/-- The eligible entry of the highest class, and within it the one eligible longest (R312). -/
def State.mxChoose (s : State) (e : Nat) : Option MxEntry :=
  ((s.mx e).table.filter fun x => x.since != 0 && s.shareOk (s.mx e) x.part).foldl (fun best x => match best with
    | none => some x
    | some y => if s.mxClass y < s.mxClass x ∨ (s.mxClass y = s.mxClass x ∧ x.since < y.since) then some x else some y) none

/-! ## Causes and traps (R373-R381) -/

/-- Codes of R373. -/
abbrev cILLOP : Nat := 0x01
abbrev cILLENC : Nat := 0x02
abbrev cILLCLS : Nat := 0x03
abbrev cPRIV : Nat := 0x04
abbrev cIXBND : Nat := 0x05
abbrev cREGBND : Nat := 0x06
abbrev cPAGE : Nat := 0x10
abbrev cACCESS : Nat := 0x11
abbrev cALIGN : Nat := 0x12
abbrev cSCRBND : Nat := 0x13
abbrev cFIFOERR : Nat := 0x14
abbrev cARITH : Nat := 0x20
abbrev cBRK : Nat := 0x21
abbrev cTRAPI : Nat := 0x22
abbrev cPREEMPT : Nat := 0x31
abbrev cBUDGET : Nat := 0x32
abbrev cUNCORR : Nat := 0x40
abbrev cSTKSPILL : Nat := 0x42
abbrev cMATFAULT : Nat := 0x43
abbrev cENGFAULT : Nat := 0x44
abbrev cWATCH : Nat := 0x50
abbrev cHALTED : Nat := 0x61
/-- The model's own: no failure, but the access waits for a line that an engine owns (R224). -/
abbrev cWAIT : Nat := 0x100

/-- The model's own: an engine's access finds no live port to its peer (R409). -/
abbrev cPORT : Nat := 0x101

/-- A trap or fault of the running agent: what its frame says (R376), and its resume point (R374). -/
structure Trap where
  cause : Nat
  fpc : Addr
  fidx : Nat := 0
  addr : Nat := 0
  info : Nat := 0
  done : Lane := 0
  clause : Addr
  ridx : Nat
  deriving DecidableEq, Repr

/-- User kind (R373). -/
def userKind (cause : Nat) : Bool := cause == cARITH || cause == cBRK || cause == cTRAPI || cause == cWATCH

/-- The header address of the open clause, or of the next one. -/
def Group.hdr (g : Group) : Addr :=
  match g.clause with
  | some c => c.hdr
  | none => g.pc

/-- The address of the word the group is at (R49). -/
def Group.wordAddr (g : Group) : Addr := g.hdr + 8 + 8 * BitVec.ofNat 56 g.word

/-- The header of the clause after the open one in memory (R49). -/
def Group.nextHdr (g : Group) : Addr :=
  match g.clause with
  | some c => c.hdr + 8 * (BitVec.ofNat 56 (c.h.cnt.toNat + 2))
  | none => g.pc

/-- An exact fault at the instruction the group is at, which resumes there (R374). -/
def Group.exact (g : Group) (cause : Nat) (addr info : Nat) (done : Lane) : Trap :=
  ⟨cause, g.wordAddr, g.word, addr, info, done, g.hdr, g.word⟩

/-- The resume point after the instruction: its next word, or the next clause where the clause ends (R374). -/
def Group.after (g : Group) : Addr × Nat :=
  match g.clause with
  | some c => if g.word < c.h.cnt.toNat then (c.hdr, g.word + 1) else (g.nextHdr, 31)
  | none => (g.pc, 31)

/-- The sixteen words of a trap frame (R376). BUSY is set where a handler is entered, and clear on the supervisor path (DEDUCED, log 12). -/
def frameWords (g : Group) (t : Trap) (busy nest : Bool) : List Word :=
  [BitVec.ofNat 8 t.cause ++ t.fpc,
   BitVec.ofNat 8 (t.ridx % 32) ++ t.clause,
   g.em ++ t.done,
   BitVec.ofNat 64 t.addr,
   BitVec.ofNat 32 (t.fidx % 32) ++ BitVec.ofNat 32 t.info,
   g.s[63],
   BitVec.ofNat 64 ((if nest then 4 else 0) + (if busy then 2 else 0) + (if g.mmode then 1 else 0))] ++ List.replicate 9 0

/-- Ends the clause for the flags it named: those whose count is zero clear (R52, R55). -/
def Group.endFlags (g : Group) : Group :=
  { g with openSets := [], cf := g.openSets.foldl (fun cf n =>
      vmod cf n fun f => { f with pending := f.count != 0 }) g.cf }

/-- Entry to a handler: the frame's address in `s63`, explicit-mask mode, every live lane, the PC at the handler (R379). A group in a
handler counts as acknowledged for a pre-emption that was asked of it before (R385). -/
def Group.enter (g : Group) (frame : Nat) (handler : Addr) : Group :=
  { g.endFlags with
    s := g.s.set 63 (BitVec.ofNat 64 frame)
    mmode := true, em := g.live, pc := handler, clause := none, word := 0, ahead := none, resume := none, inHandler := true, preempt := false, pend := none
    doneMask := 0, wait := .none }

/-- A team freezes: its entries are not eligible any more (R313). -/
def State.freeze (s : State) (key : Nat) : State :=
  match s.team? key with
  | some t => (s.setTeam key { t with frozen := true }).mxRefreshAll
  | none => s

/-- The rest of a team halts at its next clause boundaries (R51, R368, R381); `brk` says that it halts for the time of a handler. -/
def State.haltTeam (s : State) (key gid : Nat) (brk : Bool) : State :=
  s.mapGroups (fun g => g.inTeam key && g.gid != gid) fun g =>
    let g := if brk then g else { g with brkHalt := false }
    if g.run == .ready then { g with run := if g.clause.isSome then .stopping else .stopped 0, brkHalt := brk } else g

/-- Groups that halted for the time of a handler go on once it returns, those that have a handler of their own to run first (DEDUCED, log 99). -/
def State.unhalt (s : State) (key : Nat) : State :=
  let mine (g : Group) : Bool := g.inTeam key && g.brkHalt
  let own := s.allGroups.any fun g => mine g && g.inHandler
  s.mapGroups (fun g => mine g && (!own || g.inHandler)) fun g =>
    { g with brkHalt := false, ahead := none, run := if g.run == .stopping || g.run == .stopped 0 then .ready else g.run }

/-- The TAG of a supervisor record (R377). -/
def Group.tag (g : Group) : Nat := g.core + g.slot * 2 ^ 9 + g.ctx * 2 ^ 15 + g.part * 2 ^ 21

/-- The record of R377. -/
def State.trapRecord (s : State) (g : Group) (cause : Nat) : BitVec 128 :=
  let l := s.launchOf g
  mkRecord g.tag l.2 l.1 0xFF 3 cause

/-- Where the supervisor-path frame of a group slot lies (R381, R384). -/
def State.frameAt (s : State) (part ctx core slot : Nat) : Nat :=
  ((s.desc part ctx)[7].extractLsb' 22 30).toNat * 2 ^ 22 + 0x100000 + 128 * (64 * core + slot)
def State.supFrame (s : State) (g : Group) : Nat := s.frameAt g.part g.ctx g.core g.slot

/-- The base of a team image slot (R384). -/
def State.imageBase (s : State) (part ctx slot : Nat) : Nat :=
  ((s.desc part ctx)[7].extractLsb' 22 30).toNat * 2 ^ 22 + 2 ^ 22 * (slot + 1)

/-- The image of a group's team (R384). -/
def State.teamImage (s : State) (g : Group) : Nat := s.imageBase g.part g.ctx ((s.team? g.teamKey).elim 0 (·.slotNo))

/-- Where an image holds register `r` of a group, and the window of a team (R384). -/
def State.regImage (s : State) (g : Group) (r : Nat) : Nat := s.teamImage g + 0x120000 + 0x8000 * g.num + 128 * r
def State.windowImage (s : State) (t : Team) : Nat :=
  (s.grid? t.grid).elim 0 fun g => s.imageBase g.part g.ctx t.slotNo + 0x220000

/-- A register's 128 bytes of memory. -/
def Memory.vreg (m : Memory) (a : Nat) : VReg := BitVec.ofNat 1024 (leNat (Memory.read m a 128))
def Memory.setVreg (m : Memory) (a : Nat) (x : VReg) : Memory := Memory.write m a (leBytes x.toNat 128)

/-- The group stops at a resume point; the clause stays open for the flags it named (R55, R374). `noFrame` is 256 for a stop that
writes no frame. -/
def Group.stopAt (g : Group) (t : Trap) (noFrame : Nat := 0) : Group :=
  { g with
    run := .stopped (t.cause + noFrame), pc := t.clause, clause := none, word := 0, ahead := none, pend := none
    resume := if t.ridx = 31 then none else some t.ridx }

/-- The supervisor path (R381) (DEDUCED, log 12). The stores of its completed lanes have performed (R237). -/
def State.supTrap (s : State) (t : Trap) (nest : Bool) : State :=
  let g := s.run
  let s1 := (s.drainBuf g.core).writeWords (s.supFrame g) (frameWords g t false nest)
  let s2 := (s1.setRun (g.stopAt t)).haltTeam g.teamKey g.gid false
  (s2.freeze g.teamKey).postSystem (s.supCl g.part g.ctx) (s.trapRecord g t.cause)

/-- The virtual address of a group's user frame (R379). -/
def State.userFrame (s : State) (g : Group) : Nat :=
  ((s.desc g.part g.ctx)[10].extractLsb' 0 44).toNat * 2 ^ 12 + 128 * (64 * g.core + g.slot)

/-- What became of an entry to a handler: made, or not, for a frame that is busy or cannot be written (R379). -/
inductive Entered where
  | made
  | busy
  | unwritten
  deriving DecidableEq, Repr

/-- Entry to a handler of a compute group through its frame (R379, R380): a frame that cannot be written or is busy gives the state
unchanged. The entry is a device-scope release, so the core's buffer performs first. -/
def State.frameEntry (s : State) (t : Trap) (handler : Addr) : State × Entered :=
  let g := s.run
  let f := s.userFrame g
  match s.translate g.core g.part g.ctx f .wr (!s.isSup g) with
  | (s1, .ok pa) =>
    if region pa == .dev || region pa == .host then
      if (s1.coreByte g.core (pa + 48)).getLsbD 1 then (s1, .busy)
      else (((s1.drainBuf g.core).writeWords pa (frameWords g t true false)).setRun (g.enter f handler) |>.freeze g.teamKey, .made)
    else (s1, .unwritten)
  | (s1, .error _) => (s1, .unwritten)

/-! ## Snapshots (R366) -/

/-- The thermal counters of a stack at a time: the ns that it has spent in HOT and in CAP (R337, R361). -/
def Stack.times (x : Stack) (now : Nat) : Nat × Nat :=
  (x.hotNs + (if x.thermal = .hot then now - x.since else 0), x.capNs + if x.thermal = .cap then now - x.since else 0)

/-- What a trigger latches in every block. -/
def State.snapLatch (s : State) : SnapRegs :=
  { coreCtrs := s.cores.map fun c => (c.1, c.2.ctrs)
    sliceCtrs := s.slices.map fun c => (c.1, c.2.ctrs)
    readings := s.clusters.map fun c => (c.1, c.2.flue, c.2.reading)
    dampers := s.cores.map fun c => (c.1, c.2.flueD, c.2.clusD)
    queues := s.clusters.map fun c => (c.1, c.2.queue.length, c.2.lost)
    tables := s.matrix.map fun c => (c.1, c.2.table.length)
    errors := s.dev.errCount
    engineCtrs := s.engines.map fun c => (c.1, c.2.ctrs)
    mxCtrs := s.matrix.map fun c => (c.1, c.2.ctrs)
    thermal := s.stks.map fun c => (c.1, c.2.times s.time)
    grants := s.matrix.map fun c => (c.1, c.2.grantQ.length)
    commands := s.engines.map fun c => (c.1, c.2.cmds.length)
    blockErrs := s.dev.blockErrs }

/-- The snapshot registers as words, block by block (R366) (DESIGN CHOICE, log 31). -/
def SnapRegs.words (r : SnapRegs) : List Word :=
  let nat (x : Nat) : Word := BitVec.ofNat 64 x
  (r.coreCtrs.flatMap fun c => nat c.1 :: c.2.toList) ++ (r.sliceCtrs.flatMap fun c => nat c.1 :: c.2.toList)
    ++ (r.engineCtrs.flatMap fun c => nat c.1 :: c.2.toList) ++ (r.mxCtrs.flatMap fun c => nat c.1 :: c.2.toList)
    ++ (r.readings.flatMap fun c => nat c.1 :: (c.2.1.toList.map (BitVec.ofInt 64) ++ [BitVec.ofInt 64 c.2.2]))
    ++ (r.dampers.flatMap fun c => [nat c.1, nat c.2.1.den, nat c.2.2.den])
    ++ (r.queues.flatMap fun c => [nat c.1, nat c.2.1, nat c.2.2]) ++ (r.commands.flatMap fun c => [nat c.1, nat c.2])
    ++ (r.tables.flatMap fun c => [nat c.1, nat c.2]) ++ (r.grants.flatMap fun c => [nat c.1, nat c.2])
    ++ (r.thermal.flatMap fun c => [nat c.1, nat c.2.1, nat c.2.2]) ++ (r.blockErrs.flatMap fun c => [nat c.1, nat c.2]) ++ [nat r.errors]

/-- A trigger with its cause bit: it latches where ARM = 1, joins the snapshot of its own tick, and otherwise counts as lost (DEDUCED, log 65). -/
def State.snapTrigger (s : State) (cause : BitVec 4) : State :=
  let n := s.dev.snap
  if n.arm then
    { s with dev := { s.dev with
        snap := { n with gen := n.gen + 1, cause := cause, arm := false }, snapRegs := s.snapLatch, snapAt := some s.time } }
  else if s.dev.snapAt = some s.time then { s with dev := { s.dev with snap := { n with cause := n.cause ||| cause } } }
  else { s with dev := { s.dev with snap := { n with lost := min 255 (n.lost + 1) } } }

/-- A device error triggers a snapshot (R393, R406). -/
def State.deviceError (s0 : State) (cause : Nat) : State :=
  let s := s0.snapTrigger 2
  { s with dev := { s.dev with
      devErr := true, errc := cause, out := s.dev.out ++ [.msix 0, .aer]
      fwStat := if s.dev.upd then 6 else s.dev.fwStat, upd := false, update := .idle } }

/-- The MMIO offset of a core agent's frame (R380). -/
def Group.ctlFrame (g : Group) : Nat :=
  match g.kind with
  | .compute => 0
  | .control k => 0x300000 + 128 * k
  | .scheduler i => 0x300800 + 128 * i

/-- Words of the control and scheduler cores' frames. -/
def putFrame (t : Tbl Word) (off : Nat) : List Word → Tbl Word
  | [] => t
  | w :: ws => putFrame (Tbl.put t off w) (off + 8) ws

/-- Entry to the handler of a control or scheduler core (R380). A busy frame halts a control core with a record to scheduler
core 0, and is a device error on a scheduler core (DEDUCED, log 14) (DESIGN CHOICE, log 22). -/
def State.ctlTrap (s : State) (t : Trap) : State :=
  let g := s.run
  let off := g.ctlFrame
  if (Tbl.get 0 s.dev.frames (off + 48)).getLsbD 1 then
    match g.kind with
    | .scheduler _ => (s.setRun { g with run := .off, clause := none }).deviceError t.cause
    | _ => { s with
        run := { g with run := .off, clause := none }
        dev := { s.dev with schedRecs := s.dev.schedRecs ++ [s.trapRecord g cHALTED] } }
  else
    { s with
      run := g.enter off g.tvt
      dev := { s.dev with frames := putFrame s.dev.frames off (frameWords g t true false) } }

/-- A supervisor-level group whose frame is busy stops, and its record goes to scheduler core 0 (R313, R380); BRK and WATCH halt the rest of
its team (R51, R368). -/
def State.stopBusy (s : State) (t : Trap) : State :=
  let g := s.run
  let s1 := { s with
    run := g.stopAt t 256
    dev := { s.dev with schedRecs := s.dev.schedRecs ++ [s.trapRecord g t.cause] } }
  (if t.cause == cBRK || t.cause == cWATCH then s1.haltTeam g.teamKey g.gid false else s1).freeze g.teamKey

********

(YOUR INSTRUCTIONS) Begin with the first line of the data above and, please, print each line exactly until you have printed the line containing "traps (R373-R381) -/"; print nothing else.

(RESPONSE BOX)
/-- The eligible entry of the highest class, and within it the one eligible longest (R312). -/
def State.mxChoose (s : State) (e : Nat) : Option MxEntry :=
  ((s.mx e).table.filter fun x => x.since != 0 && s.shareOk (s.mx e) x.part).foldl (fun best x => match best with
    | none => some x
    | some y => if s.mxClass y < s.mxClass x ∨ (s.mxClass y = s.mxClass x ∧ x.since < y.since) then some x else some y) none

/-! ## Causes and traps (R373-R381) -/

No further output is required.